[[ Supplied records, beginning ]]

@[simp] theorem State.charge_mem (s : State) (c : Nat) (ports : List Nat) : (s.charge c ports).mem = s.mem := by
  unfold State.charge; split <;> rfl
@[simp] theorem State.charge_gtag (s : State) (c : Nat) (ports : List Nat) : (s.charge c ports).gtag = s.gtag := by
  unfold State.charge; split <;> rfl
@[simp] theorem State.charge_escaped (s : State) (c : Nat) (ports : List Nat) : (s.charge c ports).escaped = s.escaped := by
  unfold State.charge; split <;> rfl
@[simp] theorem State.charge_spilled (s : State) (c : Nat) (ports : List Nat) : (s.charge c ports).spilled = s.spilled := by
  unfold State.charge; split <;> rfl
@[simp] theorem State.charge_harts (s : State) (c : Nat) (ports : List Nat) : (s.charge c ports).harts = s.harts := by
  unfold State.charge; split <;> rfl
@[simp] theorem State.charge_groups (s : State) (c : Nat) (ports : List Nat) : (s.charge c ports).groups = s.groups := by
  unfold State.charge; split <;> rfl
@[simp] theorem State.charge_kernels (s : State) (c : Nat) (ports : List Nat) : (s.charge c ports).kernels = s.kernels := by
  unfold State.charge; split <;> rfl
@[simp] theorem State.charge_nextGroup (s : State) (c : Nat) (ports : List Nat) : (s.charge c ports).nextGroup = s.nextGroup := by
  unfold State.charge; split <;> rfl
@[simp] theorem State.charge_nextKernel (s : State) (c : Nat) (ports : List Nat) : (s.charge c ports).nextKernel = s.nextKernel := by
  unfold State.charge; split <;> rfl
@[simp] theorem State.charge_acc (s : State) (c : Nat) (ports : List Nat) : (s.charge c ports).acc = s.acc := by
  unfold State.charge; split <;> rfl
@[simp] theorem State.charge_accLevel (s : State) (c : Nat) (ports : List Nat) : (s.charge c ports).accLevel = s.accLevel := by
  unfold State.charge; split <;> rfl
@[simp] theorem State.charge_banks (s : State) (c : Nat) (ports : List Nat) : (s.charge c ports).banks = s.banks := by
  unfold State.charge; split <;> rfl
@[simp] theorem State.charge_bankSel (s : State) (c : Nat) (ports : List Nat) : (s.charge c ports).bankSel = s.bankSel := by
  unfold State.charge; split <;> rfl
@[simp] theorem State.charge_streams (s : State) (c : Nat) (ports : List Nat) : (s.charge c ports).streams = s.streams := by
  unfold State.charge; split <;> rfl
@[simp] theorem State.charge_copies (s : State) (c : Nat) (ports : List Nat) : (s.charge c ports).copies = s.copies := by
  unfold State.charge; split <;> rfl
@[simp] theorem State.charge_slots (s : State) (c : Nat) (ports : List Nat) : (s.charge c ports).slots = s.slots := by
  unfold State.charge; split <;> rfl
@[simp] theorem State.charge_subs (s : State) (c : Nat) (ports : List Nat) : (s.charge c ports).subs = s.subs := by
  unfold State.charge; split <;> rfl
@[simp] theorem State.charge_hseq (s : State) (c : Nat) (ports : List Nat) : (s.charge c ports).hseq = s.hseq := by
  unfold State.charge; split <;> rfl
@[simp] theorem State.charge_messages (s : State) (c : Nat) (ports : List Nat) : (s.charge c ports).messages = s.messages := by
  unfold State.charge; split <;> rfl
@[simp] theorem State.charge_slotRequests (s : State) (c : Nat) (ports : List Nat) : (s.charge c ports).slotRequests = s.slotRequests := by
  unfold State.charge; split <;> rfl
@[simp] theorem State.charge_homeq (s : State) (c : Nat) (ports : List Nat) : (s.charge c ports).homeq = s.homeq := by
  unfold State.charge; split <;> rfl
@[simp] theorem State.charge_tlb (s : State) (c : Nat) (ports : List Nat) : (s.charge c ports).tlb = s.tlb := by
  unfold State.charge; split <;> rfl
@[simp] theorem State.charge_mtlb (s : State) (c : Nat) (ports : List Nat) : (s.charge c ports).mtlb = s.mtlb := by
  unfold State.charge; split <;> rfl
@[simp] theorem State.charge_issuing (s : State) (c : Nat) (ports : List Nat) : (s.charge c ports).issuing = s.issuing := by
  unfold State.charge; split <;> rfl
@[simp] theorem State.charge_pipeWork (s : State) (c : Nat) (ports : List Nat) : (s.charge c ports).pipeWork = s.pipeWork := by
  unfold State.charge; split <;> rfl
@[simp] theorem State.charge_pipeBusy (s : State) (c : Nat) (ports : List Nat) : (s.charge c ports).pipeBusy = s.pipeBusy := by
  unfold State.charge; split <;> rfl
@[simp] theorem State.charge_deficits (s : State) (c : Nat) (ports : List Nat) : (s.charge c ports).deficits = s.deficits := by
  unfold State.charge; split <;> rfl
@[simp] theorem State.charge_lastGrant (s : State) (c : Nat) (ports : List Nat) : (s.charge c ports).lastGrant = s.lastGrant := by
  unfold State.charge; split <;> rfl
@[simp] theorem State.charge_ticket (s : State) (c : Nat) (ports : List Nat) : (s.charge c ports).ticket = s.ticket := by
  unfold State.charge; split <;> rfl
@[simp] theorem State.charge_blocked (s : State) (c : Nat) (ports : List Nat) : (s.charge c ports).blocked = s.blocked := by
  unfold State.charge; split <;> rfl
@[simp] theorem State.charge_links (s : State) (c : Nat) (ports : List Nat) : (s.charge c ports).links = s.links := by
  unfold State.charge; split <;> rfl
@[simp] theorem State.charge_held (s : State) (c : Nat) (ports : List Nat) : (s.charge c ports).held = s.held := by
  unfold State.charge; split <;> rfl
@[simp] theorem State.charge_notices (s : State) (c : Nat) (ports : List Nat) : (s.charge c ports).notices = s.notices := by
  unfold State.charge; split <;> rfl
@[simp] theorem State.charge_traces (s : State) (c : Nat) (ports : List Nat) : (s.charge c ports).traces = s.traces := by
  unfold State.charge; split <;> rfl
@[simp] theorem State.charge_dclk (s : State) (c : Nat) (ports : List Nat) : (s.charge c ports).dclk = s.dclk := by
  unfold State.charge; split <;> rfl
@[simp] theorem State.charge_status (s : State) (c : Nat) (ports : List Nat) : (s.charge c ports).status = s.status := by
  unfold State.charge; split <;> rfl
@[simp] theorem State.charge_step (s : State) (c : Nat) (ports : List Nat) : (s.charge c ports).step = s.step := by
  unfold State.charge; split <;> rfl
@[simp] theorem State.charge_fcode (s : State) (c : Nat) (ports : List Nat) : (s.charge c ports).fcode = s.fcode := by
  unfold State.charge; split <;> rfl
@[simp] theorem State.charge_devf (s : State) (c : Nat) (ports : List Nat) : (s.charge c ports).devf = s.devf := by
  unfold State.charge; split <;> rfl
@[simp] theorem State.charge_limiting (s : State) (c : Nat) (ports : List Nat) : (s.charge c ports).limiting = s.limiting := by
  unfold State.charge; split <;> rfl
@[simp] theorem State.charge_belowFor (s : State) (c : Nat) (ports : List Nat) : (s.charge c ports).belowFor = s.belowFor := by
  unfold State.charge; split <;> rfl
@[simp] theorem State.charge_withhold (s : State) (c : Nat) (ports : List Nat) : (s.charge c ports).withhold = s.withhold := by
  unfold State.charge; split <;> rfl
@[simp] theorem State.charge_stopped (s : State) (c : Nat) (ports : List Nat) : (s.charge c ports).stopped = s.stopped := by
  unfold State.charge; split <;> rfl
@[simp] theorem State.charge_starts (s : State) (c : Nat) (ports : List Nat) : (s.charge c ports).starts = s.starts := by
  unfold State.charge; split <;> rfl
@[simp] theorem State.charge_flashOk (s : State) (c : Nat) (ports : List Nat) : (s.charge c ports).flashOk = s.flashOk := by
  unfold State.charge; split <;> rfl
@[simp] theorem State.charge_flash (s : State) (c : Nat) (ports : List Nat) : (s.charge c ports).flash = s.flash := by
  unfold State.charge; split <;> rfl
@[simp] theorem State.charge_booted (s : State) (c : Nat) (ports : List Nat) : (s.charge c ports).booted = s.booted := by
  unfold State.charge; split <;> rfl
@[simp] theorem State.charge_writingFlash (s : State) (c : Nat) (ports : List Nat) : (s.charge c ports).writingFlash = s.writingFlash := by
  unfold State.charge; split <;> rfl
@[simp] theorem State.charge_report (s : State) (c : Nat) (ports : List Nat) : (s.charge c ports).report = s.report := by
  unfold State.charge; split <;> rfl
@[simp] theorem State.charge_verifying (s : State) (c : Nat) (ports : List Nat) : (s.charge c ports).verifying = s.verifying := by
  unfold State.charge; split <;> rfl
@[simp] theorem State.charge_window (s : State) (c : Nat) (ports : List Nat) : (s.charge c ports).window = s.window := by
  unfold State.charge; split <;> rfl
@[simp] theorem State.charge_startRecord (s : State) (c : Nat) (ports : List Nat) : (s.charge c ports).startRecord = s.startRecord := by
  unfold State.charge; split <;> rfl
@[simp] theorem State.charge_fencedSpires (s : State) (c : Nat) (ports : List Nat) : (s.charge c ports).fencedSpires = s.fencedSpires := by
  unfold State.charge; split <;> rfl
@[simp] theorem State.charge_fencedShafts (s : State) (c : Nat) (ports : List Nat) : (s.charge c ports).fencedShafts = s.fencedShafts := by
  unfold State.charge; split <;> rfl
@[simp] theorem State.charge_fencedLinks (s : State) (c : Nat) (ports : List Nat) : (s.charge c ports).fencedLinks = s.fencedLinks := by
  unfold State.charge; split <;> rfl
@[simp] theorem State.charge_recoveries (s : State) (c : Nat) (ports : List Nat) : (s.charge c ports).recoveries = s.recoveries := by
  unfold State.charge; split <;> rfl
@[simp] theorem State.charge_attests (s : State) (c : Nat) (ports : List Nat) : (s.charge c ports).attests = s.attests := by
  unfold State.charge; split <;> rfl
@[simp] theorem State.charge_softErrors (s : State) (c : Nat) (ports : List Nat) : (s.charge c ports).softErrors = s.softErrors := by
  unfold State.charge; split <;> rfl
@[simp] theorem State.charge_softLast (s : State) (c : Nat) (ports : List Nat) : (s.charge c ports).softLast = s.softLast := by
  unfold State.charge; split <;> rfl
@[simp] theorem State.charge_capGen (s : State) (c : Nat) (ports : List Nat) : (s.charge c ports).capGen = s.capGen := by
  unfold State.charge; split <;> rfl
@[simp] theorem State.charge_mqBase (s : State) (c : Nat) (ports : List Nat) : (s.charge c ports).mqBase = s.mqBase := by
  unfold State.charge; split <;> rfl
@[simp] theorem State.charge_mqCfg (s : State) (c : Nat) (ports : List Nat) : (s.charge c ports).mqCfg = s.mqCfg := by
  unfold State.charge; split <;> rfl
@[simp] theorem State.charge_mqWp (s : State) (c : Nat) (ports : List Nat) : (s.charge c ports).mqWp = s.mqWp := by
  unfold State.charge; split <;> rfl
@[simp] theorem State.charge_mqRp (s : State) (c : Nat) (ports : List Nat) : (s.charge c ports).mqRp = s.mqRp := by
  unfold State.charge; split <;> rfl
@[simp] theorem State.charge_mqDone (s : State) (c : Nat) (ports : List Nat) : (s.charge c ports).mqDone = s.mqDone := by
  unfold State.charge; split <;> rfl
@[simp] theorem State.charge_mqErr (s : State) (c : Nat) (ports : List Nat) : (s.charge c ports).mqErr = s.mqErr := by
  unfold State.charge; split <;> rfl
@[simp] theorem State.charge_mqHalt (s : State) (c : Nat) (ports : List Nat) : (s.charge c ports).mqHalt = s.mqHalt := by
  unfold State.charge; split <;> rfl
@[simp] theorem State.charge_msix (s : State) (c : Nat) (ports : List Nat) : (s.charge c ports).msix = s.msix := by
  unfold State.charge; split <;> rfl
@[simp] theorem State.charge_cmds (s : State) (c : Nat) (ports : List Nat) : (s.charge c ports).cmds = s.cmds := by
  unfold State.charge; split <;> rfl
@[simp] theorem State.charge_journal (s : State) (c : Nat) (ports : List Nat) : (s.charge c ports).journal = s.journal := by
  unfold State.charge; split <;> rfl
@[simp] theorem State.charge_jnext (s : State) (c : Nat) (ports : List Nat) : (s.charge c ports).jnext = s.jnext := by
  unfold State.charge; split <;> rfl
@[simp] theorem State.charge_lsImages (s : State) (c : Nat) (ports : List Nat) : (s.charge c ports).lsImages = s.lsImages := by
  unfold State.charge; split <;> rfl
@[simp] theorem State.charge_hostRead (s : State) (c : Nat) (ports : List Nat) : (s.charge c ports).hostRead = s.hostRead := by
  unfold State.charge; split <;> rfl
@[simp] theorem State.charge_stamp (s : State) (c : Nat) (ports : List Nat) : (s.charge c ports).stamp = s.stamp := by
  unfold State.charge; split <;> rfl
@[simp] theorem State.charge_clockDue (s : State) (c : Nat) (ports : List Nat) : (s.charge c ports).clockDue = s.clockDue := by
  unfold State.charge; split <;> rfl
@[simp] theorem State.charge_hartTurn (s : State) (c : Nat) (ports : List Nat) : (s.charge c ports).hartTurn = s.hartTurn := by
  unfold State.charge; split <;> rfl
@[simp] theorem State.charge_agenda (s : State) (c : Nat) (ports : List Nat) : (s.charge c ports).agenda = s.agenda := by
  unfold State.charge; split <;> rfl
@[simp] theorem State.charge_cur (s : State) (c : Nat) (ports : List Nat) : (s.charge c ports).cur = s.cur := by
  unfold State.charge; split <;> rfl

[[ Supplied records, end ]]

→ **Problem to solve**
Output exactly the lines between the one containing "s.cur := by" and the final line above, both inclusive.

→ **Response to this task**
@[simp] theorem State.charge_cur (s : State) (c : Nat) (ports : List Nat) : (s.charge c ports).cur = s.cur := by
  unfold State.charge; split <;> rfl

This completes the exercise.